[Python-Dev] Proposal: .pyc file format change
Peter Funk
pf@artcom-gmbh.de
Fri, 26 May 2000 13:50:02 +0200 (MEST)
[M.-A. Lemburg]:
> > Proposal:
> > The future format (Python 1.6 and newer) of a .pyc file should be as follows:
> >
> > bytes 0-3 a new magic number, which should be definitely frozen in 1.6.
> > bytes 4-7 a version number (which should be == 1 in Python 1.6)
> > bytes 8-11 timestamp (mtime of .py file) (same as earlier)
> > bytes 12-* marshalled code object (same as earlier)
>
> This will break all tools relying on having the code object available
> in bytes[8:] and believe me: there are lots of those around ;-)
In some way, this is intentional: If these tools (are there are really
that many out there, that munge with .pyc byte code files?) simply use
'imp.get_magic()' and then silently assume a specific content of the
marshalled code object, they probably need changes anyway, since the
code needed to deal with the new unicode object is missing from them.
> You cannot really change the file header, only add things to the end
> of the PYC file...
Why? Will this idea really cause such earth quaking grumbling?
Please review this in the context of my proposal to change 'imp.get_magic()'
to return the old 1.5.2 MAGIC, when called without parameter.
> Hmm, or perhaps we should move the version number to the code object
> itself... after all, the changes we want to refer to
> using the version number are located in the code object and not the
> PYC file layout. Unmarshalling it would then raise the error.
Since the file layout is a very thin layer around the marshalled
code object, this makes really no big difference to me. But it
will be harder to come up with reasonable entries for /etc/magic [1]
and similar mechanisms.
Putting the version number at the end of file is possible.
But such a solution is some what "dirty" and only gives the false
impression that the general file layout (pyc[8:] instead of pyc[12:])
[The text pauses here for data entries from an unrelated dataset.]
-- ==== Sys2Proof/Laws/State.lean ====
section
/-!
SUPPORT. One lemma per field of State for every shared update, so that no proof unfolds a record update.
-/
namespace Sys2Proof.Machine

/-! ### modGang -/

@[simp] theorem State.modGang_agenda (s : State) (x : Word) (f : Gang → Gang) : (s.modGang x f).agenda = s.agenda := rfl
@[simp] theorem State.modGang_steps (s : State) (x : Word) (f : Gang → Gang) : (s.modGang x f).steps = s.steps := rfl
@[simp] theorem State.modGang_cur (s : State) (x : Word) (f : Gang → Gang) : (s.modGang x f).cur = s.cur := rfl
@[simp] theorem State.modGang_now (s : State) (x : Word) (f : Gang → Gang) : (s.modGang x f).now = s.now := rfl
@[simp] theorem State.modGang_fw (s : State) (x : Word) (f : Gang → Gang) : (s.modGang x f).fw = s.fw := rfl
@[simp] theorem State.modGang_dies (s : State) (x : Word) (f : Gang → Gang) : (s.modGang x f).dies = s.dies := rfl
@[simp] theorem State.modGang_cores (s : State) (x : Word) (f : Gang → Gang) : (s.modGang x f).cores = s.cores := rfl
@[simp] theorem State.modGang_quadTlb (s : State) (x : Word) (f : Gang → Gang) : (s.modGang x f).quadTlb = s.quadTlb := rfl
@[simp] theorem State.modGang_walker (s : State) (x : Word) (f : Gang → Gang) : (s.modGang x f).walker = s.walker := rfl
@[simp] theorem State.modGang_fields (s : State) (x : Word) (f : Gang → Gang) : (s.modGang x f).fields = s.fields := rfl
@[simp] theorem State.modGang_grids (s : State) (x : Word) (f : Gang → Gang) : (s.modGang x f).grids = s.grids := rfl
@[simp] theorem State.modGang_mem (s : State) (x : Word) (f : Gang → Gang) : (s.modGang x f).mem = s.mem := rfl
@[simp] theorem State.modGang_hostMem (s : State) (x : Word) (f : Gang → Gang) : (s.modGang x f).hostMem = s.hostMem := rfl
@[simp] theorem State.modGang_peerMem (s : State) (x : Word) (f : Gang → Gang) : (s.modGang x f).peerMem = s.peerMem := rfl
@[simp] theorem State.modGang_failing (s : State) (x : Word) (f : Gang → Gang) : (s.modGang x f).failing = s.failing := rfl
@[simp] theorem State.modGang_l2 (s : State) (x : Word) (f : Gang → Gang) : (s.modGang x f).l2 = s.l2 := rfl
@[simp] theorem State.modGang_forwards (s : State) (x : Word) (f : Gang → Gang) : (s.modGang x f).forwards = s.forwards := rfl
@[simp] theorem State.modGang_tags (s : State) (x : Word) (f : Gang → Gang) : (s.modGang x f).tags = s.tags := rfl
@[simp] theorem State.modGang_tagCache (s : State) (x : Word) (f : Gang → Gang) : (s.modGang x f).tagCache = s.tagCache := rfl
@[simp] theorem State.modGang_sectors (s : State) (x : Word) (f : Gang → Gang) : (s.modGang x f).sectors = s.sectors := rfl
@[simp] theorem State.modGang_mgmtCyc (s : State) (x : Word) (f : Gang → Gang) : (s.modGang x f).mgmtCyc = s.mgmtCyc := rfl
@[simp] theorem State.modGang_reports (s : State) (x : Word) (f : Gang → Gang) : (s.modGang x f).reports = s.reports := rfl
@[simp] theorem State.modGang_hostLines (s : State) (x : Word) (f : Gang → Gang) : (s.modGang x f).hostLines = s.hostLines := rfl
@[simp] theorem State.modGang_hostQueue (s : State) (x : Word) (f : Gang → Gang) : (s.modGang x f).hostQueue = s.hostQueue := rfl
@[simp] theorem State.modGang_images (s : State) (x : Word) (f : Gang → Gang) : (s.modGang x f).images = s.images := rfl
@[simp] theorem State.modGang_tagHits (s : State) (x : Word) (f : Gang → Gang) : (s.modGang x f).tagHits = s.tagHits := rfl
@[simp] theorem State.modGang_checks (s : State) (x : Word) (f : Gang → Gang) : (s.modGang x f).checks = s.checks := rfl
@[simp] theorem State.modGang_sleepers (s : State) (x : Word) (f : Gang → Gang) : (s.modGang x f).sleepers = s.sleepers := rfl
@[simp] theorem State.modGang_moving (s : State) (x : Word) (f : Gang → Gang) : (s.modGang x f).moving = s.moving := rfl
@[simp] theorem State.modGang_links (s : State) (x : Word) (f : Gang → Gang) : (s.modGang x f).links = s.links := rfl
@[simp] theorem State.modGang_coluri (s : State) (x : Word) (f : Gang → Gang) : (s.modGang x f).coluri = s.coluri := rfl
@[simp] theorem State.modGang_host (s : State) (x : Word) (f : Gang → Gang) : (s.modGang x f).host = s.host := rfl
@[simp] theorem State.modGang_quads (s : State) (x : Word) (f : Gang → Gang) : (s.modGang x f).quads = s.quads := rfl
@[simp] theorem State.modGang_groups (s : State) (x : Word) (f : Gang → Gang) : (s.modGang x f).groups = s.groups := rfl
@[simp] theorem State.modGang_chans (s : State) (x : Word) (f : Gang → Gang) : (s.modGang x f).chans = s.chans := rfl
@[simp] theorem State.modGang_freq (s : State) (x : Word) (f : Gang → Gang) : (s.modGang x f).freq = s.freq := rfl
@[simp] theorem State.modGang_rehash (s : State) (x : Word) (f : Gang → Gang) : (s.modGang x f).rehash = s.rehash := rfl
@[simp] theorem State.modGang_levelBars (s : State) (x : Word) (f : Gang → Gang) : (s.modGang x f).levelBars = s.levelBars := rfl
@[simp] theorem State.modGang_colls (s : State) (x : Word) (f : Gang → Gang) : (s.modGang x f).colls = s.colls := rfl
@[simp] theorem State.modGang_tileIn (s : State) (x : Word) (f : Gang → Gang) : (s.modGang x f).tileIn = s.tileIn := rfl
@[simp] theorem State.modGang_tileQ (s : State) (x : Word) (f : Gang → Gang) : (s.modGang x f).tileQ = s.tileQ := rfl
@[simp] theorem State.modGang_pushes (s : State) (x : Word) (f : Gang → Gang) : (s.modGang x f).pushes = s.pushes := rfl
@[simp] theorem State.modGang_recalls (s : State) (x : Word) (f : Gang → Gang) : (s.modGang x f).recalls = s.recalls := rfl
@[simp] theorem State.modGang_power (s : State) (x : Word) (f : Gang → Gang) : (s.modGang x f).power = s.power := rfl
@[simp] theorem State.modGang_halted (s : State) (x : Word) (f : Gang → Gang) : (s.modGang x f).halted = s.halted := rfl
@[simp] theorem State.modGang_turn (s : State) (x : Word) (f : Gang → Gang) : (s.modGang x f).turn = s.turn := rfl
@[simp] theorem State.modGang_gangs (s : State) (x : Word) (f : Gang → Gang) :
    (s.modGang x f).gangs = modFirst (fun g => g.gid == x) f s.gangs := rfl
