-- ==== Sys2Proof/Tests/Slice0.lean ====
section
/-!
SUPPORT. Tests of the model on fixed values, and for every statement a state that meets its hypotheses.
Words are written out trit by trit from 06 Tables 6.1 to 6.9, t26 first; other expected values are worked by hand from the
rules named.
-/
namespace Sys2Proof.Tests
open Sys2Proof Sys2Proof.Machine
set_option Elab.async false
set_option synthInstance.maxSize 20000
set_option synthInstance.maxHeartbeats 200000

/-- A word from its trits, t26 first. -/
def tw (ts : List Int) : Word := word (ts.foldl (fun a t => 3 * a + t) 0)

/-! ### Well-formedness refuses one term for each check -/

theorem test_wf_formats : ∀ i ∈ ([.add ⟨122, 0, 0, 0, 0⟩, .add ⟨0, -122, 0, 0, 0⟩, .add ⟨0, 0, 122, 0, 0⟩,
    .add ⟨0, 0, 0, 41, 0⟩, .add ⟨0, 0, 0, 0, 5⟩, .addi ⟨122, 0, 0, 0⟩, .addi ⟨0, 122, 0, 0⟩, .addi ⟨0, 0, 9842, 0⟩,
    .addi ⟨0, 0, 0, -5⟩, .mad ⟨122, 0, 0, 0, 0⟩, .mad ⟨0, 122, 0, 0, 0⟩, .mad ⟨0, 0, 122, 0, 0⟩, .mad ⟨0, 0, 0, 122, 0⟩,
    .mad ⟨0, 0, 0, 0, 2⟩, .gld ⟨122, 0, 0, 0, 0⟩, .gld ⟨0, 122, 0, 0, 0⟩, .gld ⟨0, 0, 122, 0, 0⟩, .gld ⟨0, 0, 0, 41, 0⟩,
    .gld ⟨0, 0, 0, 0, 5⟩, .br ⟨2, 0, 0⟩, .br ⟨0, 41, 0⟩, .br ⟨0, 0, 21523361⟩, .cpy ⟨122, 0, 0, 0, 0⟩,
    .cpy ⟨0, 122, 0, 0, 0⟩, .cpy ⟨0, 0, 122, 0, 0⟩, .cpy ⟨0, 0, 0, 5, 0⟩, .cpy ⟨0, 0, 0, 0, 41⟩, .nop ⟨5230176602⟩] :
    List Instr), i.wf = false := by decide +kernel

theorem test_wf_forms : ∀ i ∈ ([.movqToRegister ⟨0, 0, 0, 0, 1⟩, .movqToPredicate ⟨0, 0, 0, 0, 0⟩, .movqBallot ⟨0, 0, 0, 0, 0⟩,
    .replayTok ⟨0, 0, 0, 0, 0⟩, .replayPage ⟨0, 0, 0, 0, 1⟩, .replayFail ⟨0, 0, 0, 0, 1⟩, .tlbiFld ⟨0, 0, 0, 0, 0⟩,
    .tlbiVa ⟨0, 0, 0, 0, 1⟩, .ctxs ⟨0, 0, 0, 0, 1⟩, .ctxsPort ⟨0, 0, 0, 0, 0⟩, .ctxr ⟨0, 0, 0, 0, 1⟩,
    .ctxrDrop ⟨0, 0, 0, 0, 0⟩, .cvt 0 ⟨0, 0, 0, 0, 0⟩, .cvt 10 ⟨0, 0, 0, 0, 0⟩, .unassignedOpcode 0] : List Instr),
    i.wf = false := by decide +kernel

theorem test_wf_steps : ∀ i ∈ ([.sleepWake ⟨1, 8, 0⟩, .sleepWake ⟨1, 0, 81⟩, .matrixArbitrate 240, .commandStart ⟨1, 0, 0⟩ 9,
    .commandComplete ⟨1, 0, 0⟩ 9, .joinComplete ⟨1, 0, 0⟩ 9, .atomicApply 961 0, .storeApply 961 0,
    .barrierRelayForward 1 8 0, .barrierRelayForward 1 0 9, .pageWalk 961 0 0, .pageWalk 0 12 0, .overflowReissue 12,
    .l2WriteBack 12000000000, .lineMigrate 12000000000, .backInvalidateSnoopResponse 12000000000,
    .hostLineRead 12000000000 0, .hostLineRead 0 3, .hostLineWrite 12000000000 (List.replicate 64 0) true,
    .hostLineWrite 0 [0] true, .hostLineWrite 0 (List.replicate 64 256) true, .hostBiconflict 12000000000,
    .hostSnoop 12000000000, .flitReceive 72 1 (List.replicate 64 0), .flitReceive 0 2 (List.replicate 64 0),
    .flitReceive 0 0 [], .nakReceive 90 0 0, .nakReceive 0 0 4096, .nullFlitSend 0 2, .retrainComplete 90 true true,
    .linkTrained 0 16, .linkTrained 90 64, .seedlingEntry 12, .hbmStackTrained 12 true, .leaveSeedling 12, .junctionTrip 12,
    .tripRelease (some 12), .clcmdLoad 128 0, .clcmdLoad 0 122, .clcmdUnload (-2) 0, .clcmdUnload 0 122,
    .codeObjectLoadComplete 128, .lqbaseArm 0 9 0, .lqbaseArm 128 0 0, .lqbaseDisarm 0 9, .sowerTakeRecords 12 0,
    .sowerTakeRecords 0 9, .dependenceMet 12 0 0, .sowerSchedule 12, .headReservationBar 12, .fallowEntry 12, .fallowExit 12,
    .frcmdGrow 5 0 0 0, .frcmdGrow 1 41 0 0, .frcmdShrink 1 0 122 0, .frcmdShrink 1 0 0 41, .rehashLineMove 12000000000,
    .hostRegisterWrite 128 0 0, .sriovVfEnable 128 true, .fieldReset 12, .firmwareSlotRewrite [256],
    .translationInstall 12 0 ⟨[], [], [], []⟩, .translationInstall 0 122 ⟨[], [], [], []⟩, .challenge [256],
    .functionLevelReset 128, .keycmdErase 12 0, .keycmdErase 0 27, .keycmdInstall 12 0, .keycmdInstall 0 27] : List Instr),
    i.wf = false := by decide +kernel

/-! ### Decoding -/

/-- Class 0 of Table 6.9, every function. -/
theorem test_decode_class_0 : ∀ q ∈ ([
    ([0, 0, 0, 0, 0, 0, 0, 0, 0, 0, 0, 0, 0, 0, 0, 0, 0, 1, -1, 0, -1, 0, -1, 1, 1, -1, 0], .hdr ⟨12345⟩),
    ([0, 0, 0, 0, 0, 1, 0, 0, 0, 0, 0, 0, 0, 0, 0, 0, 0, 1, -1, 0, -1, 0, -1, 1, 1, -1, 0], .imm ⟨12345⟩),
    ([0, 0, 0, 0, 1, -1, 0, 0, 0, 0, 0, 0, 0, 0, 0, 0, 0, 1, -1, 0, -1, 0, -1, 1, 1, -1, 0], .modh ⟨12345⟩),
    ([0, 0, 0, 0, 1, 0, 0, 0, 0, 0, 0, 0, 0, 0, 0, 0, 0, 1, -1, 0, -1, 0, -1, 1, 1, -1, 0], .nop ⟨12345⟩),
    ([0, 0, 0, 0, 1, 1, 0, 0, 0, 0, 0, 0, 0, 0, 0, 0, 0, 1, -1, 0, -1, 0, -1, 1, 1, -1, 0], .safe ⟨12345⟩)] : List (List Int × Instr)),
    decode (tw q.1) = .ok q.2 := by decide +kernel

/-- Class +1 of Table 6.9, every function. -/
theorem test_decode_class_plus1 : ∀ q ∈ ([
    ([0, 0, 1, 0, 0, 1, 0, 0, 1, -1, -1, 0, 0, 0, 1, 0, 0, 0, 0, -1, 1, 0, 0, 1, 1, 0, 1], .mov ⟨5, 3, -2, 4, 1⟩),
    ([0, 0, 1, 0, 1, -1, 0, 0, 1, -1, -1, 0, 0, 0, 1, 0, 0, 0, 0, -1, 1, 0, 0, 1, 1, 0, 1], .add ⟨5, 3, -2, 4, 1⟩),
    ([0, 0, 1, 0, 1, 0, 0, 0, 1, -1, -1, 0, 0, 0, 1, 0, 0, 0, 0, -1, 1, 0, 0, 1, 1, 0, 1], .sub ⟨5, 3, -2, 4, 1⟩),
    ([0, 0, 1, 0, 1, 1, 0, 0, 1, -1, -1, 0, 0, 0, 1, 0, 0, 0, 0, -1, 1, 0, 0, 1, 1, 0, 1], .mul ⟨5, 3, -2, 4, 1⟩),
    ([0, 0, 1, 1, -1, -1, 0, 0, 1, -1, -1, 0, 0, 0, 1, 0, 0, 0, 0, -1, 1, 0, 0, 1, 1, 0, 1], .mulh ⟨5, 3, -2, 4, 1⟩),
    ([0, 0, 1, 1, -1, 0, 0, 0, 1, -1, -1, 0, 0, 0, 1, 0, 0, 0, 0, -1, 1, 0, 0, 1, 1, 0, 1], .div ⟨5, 3, -2, 4, 1⟩),
    ([0, 0, 1, 1, -1, 1, 0, 0, 1, -1, -1, 0, 0, 0, 1, 0, 0, 0, 0, -1, 1, 0, 0, 1, 1, 0, 1], .mod ⟨5, 3, -2, 4, 1⟩),
    ([0, 0, 1, 1, 0, -1, 0, 0, 1, -1, -1, 0, 0, 0, 1, 0, 0, 0, 0, -1, 1, 0, 0, 1, 1, 0, 1], .divt ⟨5, 3, -2, 4, 1⟩),
    ([0, 0, 1, 1, 0, 0, 0, 0, 1, -1, -1, 0, 0, 0, 1, 0, 0, 0, 0, -1, 1, 0, 0, 1, 1, 0, 1], .modt ⟨5, 3, -2, 4, 1⟩),
    ([0, 0, 1, 1, 0, 1, 0, 0, 1, -1, -1, 0, 0, 0, 1, 0, 0, 0, 0, -1, 1, 0, 0, 1, 1, 0, 1], .min ⟨5, 3, -2, 4, 1⟩),
    ([0, 0, 1, 1, 1, -1, 0, 0, 1, -1, -1, 0, 0, 0, 1, 0, 0, 0, 0, -1, 1, 0, 0, 1, 1, 0, 1], .max ⟨5, 3, -2, 4, 1⟩),
    ([0, 0, 1, 1, 1, 0, 0, 0, 1, -1, -1, 0, 0, 0, 1, 0, 0, 0, 0, -1, 1, 0, 0, 1, 1, 0, 1], .abs ⟨5, 3, -2, 4, 1⟩),
    ([0, 0, 1, 1, 1, 1, 0, 0, 1, -1, -1, 0, 0, 0, 1, 0, 0, 0, 0, -1, 1, 0, 0, 1, 1, 0, 1], .sgn ⟨5, 3, -2, 4, 1⟩),
    ([0, 0, 1, 0, 0, -1, 0, 0, 1, -1, -1, 0, 0, 0, 1, 0, 0, 0, 0, -1, 1, 0, 0, 1, 1, 0, 1], .shl ⟨5, 3, -2, 4, 1⟩),
    ([0, 0, 1, 0, -1, 1, 0, 0, 1, -1, -1, 0, 0, 0, 1, 0, 0, 0, 0, -1, 1, 0, 0, 1, 1, 0, 1], .shr ⟨5, 3, -2, 4, 1⟩),
    ([0, 0, 1, 0, -1, 0, 0, 0, 1, -1, -1, 0, 0, 0, 1, 0, 0, 0, 0, -1, 1, 0, 0, 1, 1, 0, 1], .rot ⟨5, 3, -2, 4, 1⟩),
    ([0, 0, 1, 0, -1, -1, 0, 0, 1, -1, -1, 0, 0, 0, 1, 0, 0, 0, 0, -1, 1, 0, 0, 1, 1, 0, 1], .tcnt ⟨5, 3, -2, 4, 1⟩),
    ([0, 0, 1, -1, 1, 1, 0, 0, 1, -1, -1, 0, 0, 0, 1, 0, 0, 0, 0, -1, 1, 0, 0, 1, 1, 0, 1], .tmin ⟨5, 3, -2, 4, 1⟩),
    ([0, 0, 1, -1, 1, 0, 0, 0, 1, -1, -1, 0, 0, 0, 1, 0, 0, 0, 0, -1, 1, 0, 0, 1, 1, 0, 1], .tmax ⟨5, 3, -2, 4, 1⟩),
    ([0, 0, 1, -1, 1, -1, 0, 0, 1, -1, -1, 0, 0, 0, 1, 0, 0, 0, 0, -1, 1, 0, 0, 1, 1, 0, 1], .tnot ⟨5, 3, -2, 4, 1⟩),
    ([0, 0, 1, -1, 0, 1, 0, 0, 1, -1, -1, 0, 0, 0, 1, 0, 0, 0, 0, -1, 1, 0, 0, 1, 1, 0, 1], .tsum ⟨5, 3, -2, 4, 1⟩),
    ([0, 0, 1, -1, 0, 0, 0, 0, 1, -1, -1, 0, 0, 0, 1, 0, 0, 0, 0, -1, 1, 0, 0, 1, 1, 0, 1], .tmul ⟨5, 3, -2, 4, 1⟩),
    ([0, 0, 1, -1, 0, -1, 0, 0, 1, -1, -1, 0, 0, 0, 1, 0, 0, 0, 0, -1, 1, 0, 0, 1, 1, 0, 1], .tcons ⟨5, 3, -2, 4, 1⟩),
    ([0, 0, 1, -1, -1, 1, 0, 0, 1, -1, -1, 0, 0, 0, 1, 0, 0, 0, 0, -1, 1, 0, 0, 1, 1, 0, 1], .pack9 ⟨5, 3, -2, 4, 1⟩),
    ([0, 0, 1, -1, -1, 0, 0, 0, 1, -1, -1, 0, 0, 0, 1, 0, 0, 0, 0, -1, 1, 0, 0, 1, 1, 0, 1], .unp9 ⟨5, 3, -2, 4, 1⟩),
    ([0, 0, 1, -1, -1, -1, 0, 0, 1, -1, -1, 0, 0, 0, 1, 0, 0, 0, 0, -1, 1, 0, 0, 1, 1, 0, 1], .cmp ⟨5, 3, -2, 4, 1⟩)] : List (List Int × Instr)),
    decode (tw q.1) = .ok q.2 := by decide +kernel
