-- ==== Sys2Proof/Config.lean ====
section
/-!
DEFINITION. What an implementation fixes: the three bondings (R1), and the values the spec leaves open, as constants
without a body.
-/

namespace Sys2Proof

/-- The three bondings of the part (R1). -/
inductive Variant where
  | qc8816 | qc8808 | qc8804
  deriving DecidableEq, Repr

namespace Variant

/-- GLB_ID.VARIANT (R6). -/
def code : Variant → Nat
  | .qc8816 => 0x10 | .qc8808 => 0x08 | .qc8804 => 0x04

/-- Beds enabled, and stream engines, which are as many (R1, R7). -/
def beds : Variant → Nat
  | .qc8816 => 16 | .qc8808 => 8 | .qc8804 => 4

/-- Runners enabled (R1). -/
def runners : Variant → Nat
  | .qc8816 => 64 | .qc8808 => 32 | .qc8804 => 16

/-- Pixel engines fitted, active and spare together (R7). -/
def pes : Variant → Nat
  | .qc8816 => 68 | .qc8808 => 34 | .qc8804 => 17

/-- The engines that active service needs, above which fitted engines count as spares (R249). -/
def peBase : Variant → Nat
  | .qc8816 => 64 | .qc8808 => 32 | .qc8804 => 16

/-- HBM stacks fitted (R1). -/
def hbmStacks : Variant → Nat
  | .qc8816 => 4 | .qc8808 => 2 | .qc8804 => 1

/-- Scan-out heads enabled (R1). -/
def heads : Variant → Nat
  | .qc8816 => 8 | .qc8808 => 4 | .qc8804 => 2

/-- SDI drivers enabled (R1). -/
def sdi : Variant → Nat
  | .qc8816 => 32 | .qc8808 => 16 | .qc8804 => 8

/-- Stream contexts per stream engine (R1). -/
def contexts : Variant → Nat
  | .qc8804 => 1 | _ => 8

/-- Fitted plot space in GiB (spec/01_organisation.md, Plot window). -/
def plotGiB : Variant → Nat
  | .qc8816 => 96 | .qc8808 => 48 | .qc8804 => 24

end Variant

namespace Config

/-- A free value of the model, by index: a value the spec leaves open or does not state. -/
opaque freeNat : Nat → Nat

/-- A signed free value of the model, by index. -/
opaque freeInt : Nat → Int

end Config

end Sys2Proof
end

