-- ==== Sys2Proof/Syntax.lean ====
section
/-!
DEFINITION. The commands the block takes: every row of spec/opcode_table.json, with the operands its rule gives it and
with what the outside world decides (what a read over a damaged word finds, what a peer sends) as operands too.
-/

namespace Sys2Proof

/-- An error in one symbol of a Qoreth word: symbol 0 to 35 and what is added to it (R344, R345). -/
structure SymErr where
  sym : Nat
  add : Byte
  deriving DecidableEq, Repr

/-- The symbols in error of one word of plot space, named by the word's address. -/
structure MemErr where
  addr : Nat
  errs : List SymErr
  deriving DecidableEq, Repr

/-- An occurrence that a concession or event record reports (R37, R39). -/
structure Occurrence where
  block : Nat
  inst : Nat
  broken : Nat
  kept : Nat
  reason : Nat
  detail : Nat
  event : Bool
  deriving DecidableEq, Repr

/-- What the outside world decides while seeding runs: unreadable slots, the pseudo-channels that fail training, the Runners that reach
ACTIVE and at which tier, how often a PLL and the firmware fail, and how long it takes (R72, R73). -/
structure SeedEnv where
  /-- slots with a byte that cannot be read, and its offset in the image -/
  bad : List (Nat × Nat)
  pcFails : List Nat
  runners : List (Nat × Nat)
  pllFails : Nat
  fwFails : Nat
  ms : Nat
  deriving DecidableEq, Repr

/-- An Announce message (R89). -/
structure PtpAnnounce where
  port : Nat
  domain : Nat
  logInterval : Int
  sender : Nat
  gmId : Nat
  priority1 : Nat
  clockClass : Nat
  accuracy : Nat
  variance : Nat
  priority2 : Nat
  stepsRemoved : Nat
  deriving DecidableEq, Repr

/-- A Sync, Follow_Up or Delay_Resp message (R89): the timestamp it carries and its correction, in 2^-16 ns. -/
structure PtpTimed where
  port : Nat
  domain : Nat
  sender : Nat
  seq : Nat
  logInterval : Int
  twoStep : Bool
  time : Int
  correction : Int
  deriving DecidableEq, Repr

/-- A read or write that a port presents to the HBM controller (R348): `cls` is 4, 5 or 6 for a real-time port, 7 for
the recording urgent class and 8 for any other port; `level` is the fill of a real-time port's buffer in sixteenths;
`last` marks the end of an item. -/
structure MemOp where
  cls : Nat
  block : Nat
  inst : Nat
  addr : Nat
  data : List Byte
  len : Nat
  level : Nat
  first : Bool
  last : Bool
  itemAddr : Nat
  deriving DecidableEq, Repr

/-- A sync code seen on a Runner (R151 to R153): its type word, its bit position modulo the word length, whether all
lanes show it there, and the words each lane has delivered since the Runner's last code. -/
structure SyncCode where
  runner : Nat
  word : Nat
  grid : Nat
  agree : Bool
  lanes : List (List Nat)
  deriving DecidableEq, Repr

/-- The errors a trug word is read with, by its place in the unit read (R111, R112). -/
structure WordErr where
  word : Nat
  errs : List SymErr
  tagErrs : Nat
  deriving DecidableEq, Repr

/-- The operand fields of a pixel-engine instruction word (R232). -/
structure PeOp where
  mode : Nat
  d : Nat
  a : Nat
  b : Nat
  c : Nat
  imm : BitVec 30
  deriving DecidableEq, Repr

/-- A CTU as decoding gives it (R303): its raster address, the vectors of the prediction units at its top right and
bottom left where they are inter-predicted with an L0 vector, each with the POC of its reference, and whether it is
predicted from a picture missing under class 5. -/
structure CtuSeen where
  addr : Nat
  topRight : Option (Int × Int × Int)
  bottomLeft : Option (Int × Int × Int)
  missing : Bool
  deriving DecidableEq, Repr

/-- What decoding a NAL unit by ITU-T H.265 yields (R295, R299): the first error class it finds (0 none), for a
parameter set its identifiers and format, for a slice segment its header and the CTUs decoded before any damage, for an
SEI NAL unit its decoded picture hash and recovery point. -/
structure NalSeen where
  err : Nat
  /-- a reference-cache word could be corrected neither there nor in REF_PLOT (R286, R299) -/
  refBad : Bool
  id : Nat
  parent : Nat
  profile : Nat
  width : Nat
  height : Nat
  cropX : Nat
  cropY : Nat
  cropW : Nat
  cropH : Nat
  chroma : Nat
  depth : Nat
  ctb : Nat
  first : Bool
  addr : Nat
  dependent : Bool
  poc : Int
  intra : Bool
  shown : Bool
  /-- the reference picture set: each POC, and whether the picture itself uses it -/
  refs : List (Int × Bool)
  ctus : List CtuSeen
  hashBad : Bool
  recovery : Option Int
  deriving DecidableEq, Repr

/-- A 256-bit word of a Nawen item as a link carries it, and whether it carries POISON (R404, R412). -/
structure NawenWord where
  data : List Byte
  poison : Bool
  deriving DecidableEq, Repr

/-- A drive as it attaches (R385 to R387): the model and serial number it reports, its capacity in 4 KiB blocks, whether
it lies within the subset of R386, the width and PCIe generation its link trained to, and the bytes on its media. -/
structure DriveInfo where
  model : List Byte
  serial : List Byte
  blocks : Nat
  supported : Bool
  width : Nat
  gen : Nat
  media : List Host.Cell
  deriving DecidableEq, Repr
is something you can rely on until the end of time. Hardcoding the
size of an unpadded header (something like using buffer[8:]) is IMO
bad style anyway.
Regards, Peter
[1]: /etc/magic on Unices is a small textual data base used by the 'file'
command to identify the type of a file by looking at the first
few bytes. Unix file managers may either use /etc/magic directly
or a similar scheme to asciociate files with mimetypes and/or default
applications.